### WHAT NEEDS TO BE DONE
When you print the records, keep every line identical to the original.

Recorded data:
/-- No smaller ratio leaves 1.0 V (02 R90). -/
theorem pickRatio_least {a : Ratio} (h : pickRatio l n = some r) (hn : n ≤ ratioIdx a) (hroom : 1000 ≤ headroom l a) :
    ratioIdx r ≤ ratioIdx a := by
  obtain ⟨-, before, after, hlist, hbefore⟩ := List.find?_eq_some_iff_append.1 h
  have hsorted := hlist ▸ ratioList_sorted
  have hmem : a ∈ before ++ r :: after := hlist ▸ mem_ratioList a
  rcases List.mem_append.1 hmem with hin | hin
  · have hnot := hbefore a hin
    simp [hn, hroom] at hnot
  · rcases List.mem_cons.1 hin with rfl | hin
    · exact Nat.le_refl _
    · exact Nat.le_of_lt ((List.pairwise_cons.1 (List.pairwise_append.1 hsorted).2.1).1 a hin)

end

/-- The ratio selected: at or above the floor, with 1.0 V or the supply itself, and the smallest such (02 R90). -/
theorem selected_acts {l : LoopLoad} {floor p : Ratio} (hp : p = (pickRatio l (ratioIdx floor)).getD .one) :
    ratioIdx floor ≤ ratioIdx p ∧ (1000 ≤ headroom l p ∨ p = .one) ∧
    ∀ a : Ratio, ratioIdx floor ≤ ratioIdx a → ratioIdx a < ratioIdx p → headroom l a < 1000 := by
  cases hpick : pickRatio l (ratioIdx floor) with
  | some r =>
    rw [hpick, Option.getD_some] at hp
    subst hp
    obtain ⟨hfloor, hroom⟩ := pickRatio_some hpick
    exact ⟨hfloor, .inl hroom, fun a ha hless => not_le.1 fun h => absurd (pickRatio_least hpick ha h) (Nat.not_le.2 hless)⟩
  | none =>
    rw [hpick, Option.getD_none] at hp
    subst hp
    exact ⟨ratioIdx_le_one _, .inr rfl, fun a ha _ => pickRatio_none hpick ha⟩

/-- PIN stands where a ratio below the floor would do (02 R96). -/
theorem pinned_iff {l : LoopLoad} {floor : Ratio} :
    pinned l floor = true ↔ ∃ a : Ratio, ratioIdx a < ratioIdx floor ∧ 1000 ≤ headroom l a := by
  unfold pinned
  cases hpick : pickRatio l 0 with
  | some r =>
    refine ⟨fun h => ⟨r, of_decide_eq_true h, (pickRatio_some hpick).2⟩, fun ⟨a, hless, hroom⟩ => decide_eq_true ?_⟩
    exact Nat.lt_of_le_of_lt (pickRatio_least hpick (Nat.zero_le _) hroom) hless
  | none =>
    refine ⟨fun h => Bool.noConfusion h, fun ⟨a, _, hroom⟩ => ?_⟩
    exact absurd hroom (not_le.2 (pickRatio_none hpick (Nat.zero_le _)))

/-! ## What the flags show -/

/-- A slice with a COMP cause. -/
def compShown (v : Bool) (x : Slice) : Slice := { x with compCause := v, flags := upd x.flags 6 (Flag.drive v) }

/-- A slice with a PIN cause. -/
def pinShown (v : Bool) (x : Slice) : Slice := { x with pinCause := v, flags := upd x.flags 5 (Flag.drive v) }

/-- A slice with a THERM cause, at a temperature. -/
def thermShown (v : Bool) (tj : Int) (x : Slice) : Slice :=
  { x with tj := tj, thermCause := v, flags := upd x.flags 4 (Flag.drive v) }

theorem upd_flag_same (fs : Vector Flag 12) (b : Fin 12) (v : Bool) : ((upd fs b (Flag.drive v))[b.val]).live = v := by
  rw [upd_same]; exact Flag.drive_live ..

section
variable (v : Bool) (x : Slice)

theorem compShown_flag : ((compShown v x).flags[6]).live = v := upd_flag_same x.flags 6 v
theorem compShown_pin : (compShown v x).flags[5] = x.flags[5] := upd_other x.flags 6 5 _ (by decide)
theorem compShown_therm : (compShown v x).flags[4] = x.flags[4] := upd_other x.flags 6 4 _ (by decide)
theorem pinShown_flag : ((pinShown v x).flags[5]).live = v := upd_flag_same x.flags 5 v
theorem pinShown_comp : (pinShown v x).flags[6] = x.flags[6] := upd_other x.flags 5 6 _ (by decide)
theorem pinShown_therm : (pinShown v x).flags[4] = x.flags[4] := upd_other x.flags 5 4 _ (by decide)
theorem thermShown_flag (tj : Int) : ((thermShown v tj x).flags[4]).live = v := upd_flag_same x.flags 4 v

### RESULT OF THIS EXERCISE
/-- No smaller ratio leaves 1.0 V (02 R90). -/
theorem pickRatio_least {a : Ratio} (h : pickRatio l n = some r) (hn : n ≤ ratioIdx a) (hroom : 1000 ≤ headroom l a) :
    ratioIdx r ≤ ratioIdx a := by
  obtain ⟨-, before, after, hlist, hbefore⟩ := List.find?_eq_some_iff_append.1 h
  have hsorted := hlist ▸ ratioList_sorted
  have hmem : a ∈ before ++ r :: after := hlist ▸ mem_ratioList a
  rcases List.mem_append.1 hmem with hin | hin
  · have hnot := hbefore a hin
    simp [hn, hroom] at hnot
  · rcases List.mem_cons.1 hin with rfl | hin
    · exact Nat.le_refl _
    · exact Nat.le_of_lt ((List.pairwise_cons.1 (List.pairwise_append.1 hsorted).2.1).1 a hin)

end

/-- The ratio selected: at or above the floor, with 1.0 V or the supply itself, and the smallest such (02 R90). -/
theorem selected_acts {l : LoopLoad} {floor p : Ratio} (hp : p = (pickRatio l (ratioIdx floor)).getD .one) :
    ratioIdx floor ≤ ratioIdx p ∧ (1000 ≤ headroom l p ∨ p = .one) ∧
    ∀ a : Ratio, ratioIdx floor ≤ ratioIdx a → ratioIdx a < ratioIdx p → headroom l a < 1000 := by
  cases hpick : pickRatio l (ratioIdx floor) with
  | some r =>
    rw [hpick, Option.getD_some] at hp
    subst hp
    obtain ⟨hfloor, hroom⟩ := pickRatio_some hpick
    exact ⟨hfloor, .inl hroom, fun a ha hless => not_le.1 fun h => absurd (pickRatio_least hpick ha h) (Nat.not_le.2 hless)⟩
  | none =>
    rw [hpick, Option.getD_none] at hp
    subst hp
    exact ⟨ratioIdx_le_one _, .inr rfl, fun a ha _ => pickRatio_none hpick ha⟩

/-- PIN stands where a ratio below the floor would do (02 R96). -/
theorem pinned_iff {l : LoopLoad} {floor : Ratio} :
    pinned l floor = true ↔ ∃ a : Ratio, ratioIdx a < ratioIdx floor ∧ 1000 ≤ headroom l a := by
  unfold pinned
  cases hpick : pickRatio l 0 with
  | some r =>
    refine ⟨fun h => ⟨r, of_decide_eq_true h, (pickRatio_some hpick).2⟩, fun ⟨a, hless, hroom⟩ => decide_eq_true ?_⟩
    exact Nat.lt_of_le_of_lt (pickRatio_least hpick (Nat.zero_le _) hroom) hless
  | none =>
    refine ⟨fun h => Bool.noConfusion h, fun ⟨a, _, hroom⟩ => ?_⟩
    exact absurd hroom (not_le.2 (pickRatio_none hpick (Nat.zero_le _)))

/-! ## What the flags show -/

/-- A slice with a COMP cause. -/
def compShown (v : Bool) (x : Slice) : Slice := { x with compCause := v, flags := upd x.flags 6 (Flag.drive v) }

/-- A slice with a PIN cause. -/
def pinShown (v : Bool) (x : Slice) : Slice := { x with pinCause := v, flags := upd x.flags 5 (Flag.drive v) }

/-- A slice with a THERM cause, at a temperature. -/
def thermShown (v : Bool) (tj : Int) (x : Slice) : Slice :=
  { x with tj := tj, thermCause := v, flags := upd x.flags 4 (Flag.drive v) }

theorem upd_flag_same (fs : Vector Flag 12) (b : Fin 12) (v : Bool) : ((upd fs b (Flag.drive v))[b.val]).live = v := by
  rw [upd_same]; exact Flag.drive_live ..

section
variable (v : Bool) (x : Slice)

theorem compShown_flag : ((compShown v x).flags[6]).live = v := upd_flag_same x.flags 6 v
theorem compShown_pin : (compShown v x).flags[5] = x.flags[5] := upd_other x.flags 6 5 _ (by decide)
theorem compShown_therm : (compShown v x).flags[4] = x.flags[4] := upd_other x.flags 6 4 _ (by decide)
theorem pinShown_flag : ((pinShown v x).flags[5]).live = v := upd_flag_same x.flags 5 v
theorem pinShown_comp : (pinShown v x).flags[6] = x.flags[6] := upd_other x.flags 5 6 _ (by decide)
theorem pinShown_therm : (pinShown v x).flags[4] = x.flags[4] := upd_other x.flags 5 4 _ (by decide)
theorem thermShown_flag (tj : Int) : ((thermShown v tj x).flags[4]).live = v := upd_flag_same x.flags 4 v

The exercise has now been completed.